Fourth, a model was built by generating 300 decision trees using the random forest procedure. Fifth, the resulting model was applied to each note of each individual randomized to the test fold to assess performance statistics for that fold. Finally, if the number of notes classifying suicide for an individual person was greater than a specified cutoff (e.g. 0%, 10%, 20%, 30%, 40%, 50%, 60%, 70%, 80%, 90%, or 100%), then the individual was classified as having attempted suicide in the past year. This process was repeated 5 times, with each subset of the training dataset (that is, 16% of the total sample) serving as a holdout dataset once. Statistics across the five folds were then averaged to select the cut-off (the proportion of notes indicating suicide attempt) that determined the best model.
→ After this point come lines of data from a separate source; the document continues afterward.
-- ==== Sys2Proof/Proofs/StoreSettings.lean ====
section
/-! PROOF. O43: STORE_SETUP with its report, POSE, and the settings of frame store, delivery and zones. -/

namespace Sys2Proof.Machine

/-! ## STORE_SETUP (R118, R119) -/

/-- R119: the low mark is written, before STORE_LOW is reviewed. -/
def Hub.marked (mark : Nat) (h : Hub) : Hub := h.modStore fun st => { st with lowMark := mark }

theorem storeSetup_eq (c : Cmd) (h : Hub) : storeSetup c h =
    ⟨(h.marked (min 4096 (u16At c.payload 0))).reviewLow h.store.low, okOr (min 4096 (u16At c.payload 0) != u16At c.payload 0),
      w2 (min 4096 (u16At c.payload 0))⟩ := rfl

theorem storeSetup_code (v : Nat) : (okOr (min 4096 v != v)).code = if v ≤ 4096 then 0 else 1 := by
  rw [okOr_bne_code]
  exact if_congr (by omega) rfl rfl

/-- R118: the router is told where STORE_LOW becomes active. -/
theorem reviewLow_marked_of_rise {mark : Nat} {h : Hub} (was : h.store.lowMark ≤ h.store.freePages) (now : h.store.freePages < mark) :
    (h.marked mark).reviewLow h.store.low = (h.marked mark).raise (.ofHub .storeLow) [] := by
  have high : h.store.low = false := decide_eq_false (Nat.not_lt.2 was)
  have low : (h.marked mark).store.low = true := decide_eq_true now
  unfold Hub.reviewLow
  rw [high, low]
  rfl

/-- R118, R187: no report where STORE_LOW was active, is not active now, or is masked. -/
theorem reviewLow_marked_of_still {mark : Nat} {h : Hub} (still : h.store.freePages < h.store.lowMark ∨ mark ≤ h.store.freePages ∨
    (h.router.entry (.ofHub .storeLow)).masked = true) : (h.marked mark).reviewLow h.store.low = h.marked mark := by
  by_cases was : h.store.freePages < h.store.lowMark
  · have low : h.store.low = true := decide_eq_true was
    unfold Hub.reviewLow
    rw [low]
    rfl
  · by_cases now : h.store.freePages < mark
    · have masked := (still.resolve_left was).resolve_left (Nat.not_le.2 now)
      rw [reviewLow_marked_of_rise (Nat.not_lt.1 was) now]
      exact raise_masked (h := h.marked mark) [] masked
    · have high : (h.marked mark).store.low = false := decide_eq_false now
      unfold Hub.reviewLow
      rw [high, Bool.and_false]
      rfl

theorem onlyIn_reviewLow (was : Bool) (h : Hub) : h.onlyIn reportParts (h.reviewLow was) := Hub.onlyIn_of_hide (by simp)

/-- R176: with no place free the end of a step leaves the router. -/
theorem router_finish_of_full {h : Hub} (full : ¬ h.roomFor 1) : h.finish.router = h.router := by
  have unfilled : Hub.fillPlaces Config.queuePlaces h = h := if_neg (mt (placeForReport_iff h).1 full)
  have chosen : h.onlyIn [.store, .delivery, .rotation, .uplink] h.arbitrate := Hub.onlyIn_of_hide (by simp)
  unfold Hub.finish
  rw [unfilled]
  exact chosen.router (by decide)

/-- R170, R176: a reply stands in the place its credit reserved, so it frees none. -/
theorem router_takeCommand_of_full {kind : Nat} {c : Cmd} {body : Hub → Answer} {h : Hub} (ready : h.ready)
    (same : (body h).hub.uplink = h.uplink) (full : ¬ h.roomFor 1) : (h.takeCommand kind c true body).router = (body h).hub.router := by
  obtain ⟨up, credit⟩ := ready
  unfold Hub.takeCommand
  rw [up, if_neg (by decide), if_neg (Nat.pos_iff_ne_zero.1 credit)]
  refine router_finish_of_full (h := (body h).hub.sendReply kind c (body h).status (body h).data) fun ⟨_, room⟩ => full ⟨up, ?_⟩
  have queue : ((body h).hub.sendReply kind c (body h).status (body h).data).uplink.queue.length = h.uplink.queue.length + 1 := by
    simp [Hub.sendReply, same]
  have credits : ((body h).hub.sendReply kind c (body h).status (body h).data).uplink.credits = h.uplink.credits - 1 := by
    simp [Hub.sendReply, same]
  omega

/-- R118, R119, R187: STORE_SETUP by whether STORE_LOW becomes active and its entry listens. -/
theorem storeSetup_reports {c : Cmd} {s : State} (ready : s.ready) (len : c.payload.length = 2) :
    let mark := min 4096 (u16At c.payload 0)
    let status := if u16At c.payload 0 ≤ 4096 then 0 else 1
    let low : Source := .ofHub .storeLow
    ∃ t, exec (.storeSetup c) s = .next t ∧ t.pending = s.pending ∧
      s.toHub.onlyIn [.store, .router, .uplink, .draws] t.toHub ∧ t.store = { s.store with lowMark := mark } ∧
      t.levelActive low = decide (s.store.freePages < mark) ∧
      (s.store.lowMark ≤ s.store.freePages → s.store.freePages < mark → s.toHub.listens low →
        (s.toHub.roomFor 1 → s.uplink.queue ++ [s.toHub.reportOf low (s.router.entry low).carried ((s.toHub.marked mark).detailOf low),
          replyOf 0x50 c status (w2 mark)] <+: t.uplink.queue) ∧
        (¬ s.toHub.roomFor 1 → t.router.pending low = true ∧
          (t.router.entry low).count = min 255 ((s.router.entry low).count + 1))) ∧
      replyOf 0x50 c status (w2 mark) ∈ t.uplink.queue := by
  intro mark status low
  obtain ⟨replied, queue⟩ := Hub.takeCommand_spec 0x50 c true (storeSetup c) s.toHub ready
  have run : exec (.storeSetup c) s = s.next (s.toHub.takeCommand 0x50 c true (storeSetup c)) := by
    rw [show true = (c.payload.length == 2) from (decide_eq_true len).symm]
    rfl
  rw [if_pos rfl] at replied queue
  have reply : CtrlRec.reply (replyRec 0x50 c (storeSetup c s.toHub).status (storeSetup c s.toHub).data) =
      replyOf 0x50 c status (w2 mark) := by
    have code : (storeSetup c s.toHub).status.code = status := storeSetup_code _
    rw [← code]
    rfl
  rw [reply] at queue
  have answer : (storeSetup c s.toHub).hub = (s.toHub.marked mark).reviewLow s.store.low := rfl
  have reviewed := onlyIn_reviewLow s.store.low (s.toHub.marked mark)
  have rest : (s.toHub.marked mark).onlyIn reportParts (s.toHub.takeCommand 0x50 c true (storeSetup c)) :=
    Hub.onlyIn_trans reviewed replied.1
  have written : s.toHub.onlyIn [.store] (s.toHub.marked mark) := Hub.onlyIn_of_hide (by simp [Hub.marked])
  refine ⟨s.withHub _, run, rfl, ?_, rest.store (by decide), ?_, fun was now listens => ⟨fun room => ?_, fun full => ?_⟩, ?_⟩
  · exact Hub.onlyIn_trans (Hub.onlyIn_mono (by decide) written) (Hub.onlyIn_mono (by decide) rest)
  · exact levelActive_of_onlyIn rest low (by decide) (by decide)
  · rw [answer, reviewLow_marked_of_rise was now] at queue
    obtain ⟨sent, -, -, -⟩ := raise_of_room (h := s.toHub.marked mark) (src := low) [] listens room
    rw [sent] at queue
    rwa [List.append_assoc] at queue
  · have raised := reviewLow_marked_of_rise (h := s.toHub) was now
    obtain ⟨uplink, order, -, count⟩ := raise_of_full (h := s.toHub.marked mark) (src := low) [] listens full
    have router : (s.toHub.takeCommand 0x50 c true (storeSetup c)).router = ((s.toHub.marked mark).raise low []).router := by
      rw [router_takeCommand_of_full ready (by rw [answer, raised]; exact uplink) full, answer, raised]
    show (s.toHub.takeCommand 0x50 c true (storeSetup c)).router.pending low = true ∧ _
    refine ⟨?_, (congrArg (fun r => (r.entry low).count) router).trans count⟩
    rw [router, Router.pending, order]
    simp
  · exact queue.subset (by simp)

/-! ## POSE (R134) -/

/-- R134: the pairs of a POSE as bytes. -/
def poseBytes (l : List (Port × Zone)) : List Byte := l.flatMap fun q => w1 q.1.val ++ w1 q.2.val

theorem byteAt_append {pre rest : List Byte} {b : Byte} {i : Nat} (here : i = pre.length) : byteAt (pre ++ b :: rest) i = b.toNat := by
  simp [byteAt, here]

/-- R134: the pairs are read back from the bytes that carry them. -/
theorem posePairs_poseBytes (l : List (Port × Zone)) {pre : List Byte} {k : Nat} (place : pre.length = 1 + 2 * k) :
    posePairs (pre ++ poseBytes l) (countFrom k l.length) = some l := by
  induction l generalizing pre k with
  | nil => rfl
  | cons q l ih =>
    obtain ⟨p, z⟩ := q
    have split : pre ++ poseBytes ((p, z) :: l) = pre ++ BitVec.ofNat 8 p.val :: BitVec.ofNat 8 z.val :: poseBytes l := by
      simp [poseBytes, w1]
    have port : byteAt (pre ++ poseBytes ((p, z) :: l)) (1 + 2 * k) = p.val := by
      rw [split, byteAt_append place.symm, BitVec.toNat_ofNat]
      omega
    have zone : byteAt (pre ++ poseBytes ((p, z) :: l)) (2 + 2 * k) = z.val := by
      rw [split, List.append_cons, byteAt_append (by simp only [List.length_append, List.length_singleton]; omega), BitVec.toNat_ofNat]
      omega
    have rest : posePairs (pre ++ poseBytes ((p, z) :: l)) (countFrom (k + 1) l.length) = some l := by
      have ih := ih (pre := pre ++ [BitVec.ofNat 8 p.val, BitVec.ofNat 8 z.val]) (k := k + 1)
        (by simp only [List.length_append, List.length_cons, List.length_nil]; omega)
      rwa [List.append_assoc, List.cons_append, List.singleton_append, ← split] at ih
    show posePairs _ (k :: countFrom (k + 1) l.length) = _
    unfold posePairs
    rw [dif_pos (port ▸ p.isLt), dif_pos (zone ▸ z.isLt), rest]
    exact congrArg some (congrArg (· :: l) (Prod.ext (Fin.ext port) (Fin.ext zone)))

theorem length_poseBytes (l : List (Port × Zone)) : (poseBytes l).length = 2 * l.length := by
  induction l with
  | nil => rfl
  | cons q l ih =>
    have two : (poseBytes (q :: l)).length = (poseBytes l).length + 1 + 1 := rfl
    rw [two, ih, List.length_cons]
    omega

/-- R134: the count byte of a POSE. -/
theorem pose_count {c : Cmd} {l : List (Port × Zone)} (most : l.length ≤ 6) (payload : c.payload = w1 l.length ++ poseBytes l) :
    byteAt c.payload 0 = l.length := by
  rw [payload]
  exact (byteAt_ofNat (n := l.length) (by omega) :)

theorem uplink_applyPose (l : List (Port × Zone)) (h : Hub) : (h.applyPose l).uplink = h.uplink := by
  induction l generalizing h with
  | nil => rfl
  | cons q l ih => exact ih _

/-- R134: POSE of one to six pairs. -/
theorem pose_eq {c : Cmd} {l : List (Port × Zone)} (h : Hub) (some_ : 1 ≤ l.length) (most : l.length ≤ 6)
    (payload : c.payload = w1 l.length ++ poseBytes l) :
    pose c h = ⟨h.applyPose l, .ok, allPorts.flatMap fun q => w1 ((h.applyPose l).zones.get q).current.val⟩ := by
  have count := pose_count most payload
  have pairs : posePairs c.payload (countFrom 0 l.length) = some l := by
    rw [payload]
    exact posePairs_poseBytes l rfl
  have inside : (decide (l.length < 1) || decide (6 < l.length)) = false := by
    simp only [Bool.or_eq_false_iff, decide_eq_false_iff_not]
    omega
  unfold pose
  simp only [count, pairs, inside]
  rfl

/-! ## Zones (R136, R143, R145) -/

/-- R136, R143: ZONE_SETUP. -/
theorem zoneSetup_eq (c : Cmd) (p : Port) (h : Hub) :
    let sent : ZoneSetup := ⟨u32At c.payload 0, u32At c.payload 4, byteAt c.payload 8⟩
    let new : ZoneSetup := ⟨min 10000000 (max 1000 (u32At c.payload 0)), min 1000000 (max 1 (u32At c.payload 4)),
      min 255 (max 1 (byteAt c.payload 8))⟩
    zoneSetup c p h = ⟨h.modZone p fun m => { m with setup := new }, okOr (new != sent),
      w4 new.minLines ++ w4 new.rateThreshold ++ w1 new.dropThreshold⟩ := rfl

/-- R145: ZONE_CLEAR of one zone. -/
theorem zoneClear_zone {c : Cmd} {z : Zone} (payload : c.payload = w1 z.val) (p : Port) (h : Hub) :
    zoneClear c p h = ⟨h.modZone p fun m => { m with bins := m.bins.set z ⟨0, 0, 0, none⟩ }, .ok, []⟩ := by
  have byte : byteAt c.payload 0 = z.val := by
    rw [payload]
    exact byteAt_ofNat (by omega)
  unfold zoneClear
  simp only [byte, z.isLt, dif_pos]

/-- R145: ZONE_CLEAR of every zone. -/
theorem zoneClear_all {c : Cmd} (payload : c.payload = [255]) (p : Port) (h : Hub) :
    zoneClear c p h = ⟨h.modZone p fun m => { m with bins := Vector.replicate 32 ⟨0, 0, 0, none⟩ }, .ok, []⟩ := by
  unfold zoneClear
  rw [payload]
  rfl

/-- Settles O43: each command's meaning writes what the statement says; STORE_SETUP by whether STORE_LOW becomes active. -/
theorem storeAndZoneSettingsWritten : Obligations.StoreAndZoneSettingsWritten := by
  intro c s ready bs mark status marked low newZone
  refine ⟨fun len => ?_, fun len => ⟨fun still => ?_, storeSetup_reports ready len⟩, fun l some_ most payload => ?_, fun p named =>
    ⟨fun empty => ?_, fun empty => ?_, fun len => ?_, fun z payload => ?_, fun payload => ?_⟩⟩
  · exact completes_answer rfl ready (decide_eq_true len) rfl rfl rfl
  · refine completes_answer rfl ready (decide_eq_true len) ((storeSetup_eq c _).trans ?_) rfl (storeSetup_code _)
    rw [reviewLow_marked_of_still still]
    rfl
  · have fits : c.payload.length = 1 + 2 * byteAt c.payload 0 := by
      rw [pose_count most payload, ← length_poseBytes]
      exact (congrArg List.length payload).trans (Nat.add_comm _ _)
    exact completes_answer rfl ready (decide_eq_true fits) (pose_eq _ some_ most payload) (congrArg Uplink.queue (uplink_applyPose l _)) rfl
  · exact completes_port rfl ready named (by simp [show c.payload = [] from empty]) rfl rfl rfl
  · exact completes_port rfl ready named (by simp [show c.payload = [] from empty]) rfl rfl rfl
  · exact completes_port rfl ready named (decide_eq_true len) (zoneSetup_eq c p _) rfl (okOr_bne_code _ _)
  · exact completes_port rfl ready named (by simp [show c.payload = w1 z.val from payload, w1]) (zoneClear_zone payload p _) rfl rfl
  · exact completes_port rfl ready named (by simp [show c.payload = [255] from payload]) (zoneClear_all payload p _) rfl rfl

end Sys2Proof.Machine
end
Evaluation of algorithm performance

A final model was built on the training dataset (80% of patients, n = 58), using the features from the best model determined by five-fold cross-validation (in this case, a model that used a 20% cutoff for number of notes classified as suicide attempt). The validity of the model was evaluated by performing validation on the out-of-sample dataset (20% of the total sample, n = 15 patients), determining the sensitivity, specificity, positive predictive value (PPV), negative predictive value (NPV), and accuracy in the comparison of individuals classified as suicide attempt by the algorithm and those who reported a suicide attempt in the gold standard survey measure obtained during the inpatient admission. We also assessed the receiver operating curve (ROC) and estimated the area under the curve (AUC) [14] for classifications that varied by the percentage of notes (0%, 10%, 20%, 30%, 40%, 50%, 60%, 70%, 80%, 90%, 100%) indicating suicide attempt.

Results

A total of 27 patients reported at least one suicide attempt in the year prior to admission. This group was predominantly female, white or Hispanic, and had public insurance (Table 1). Comparisons of demographic and clinical information showed no significant differences between those with and without self-reported suicide attempt (p>0.10).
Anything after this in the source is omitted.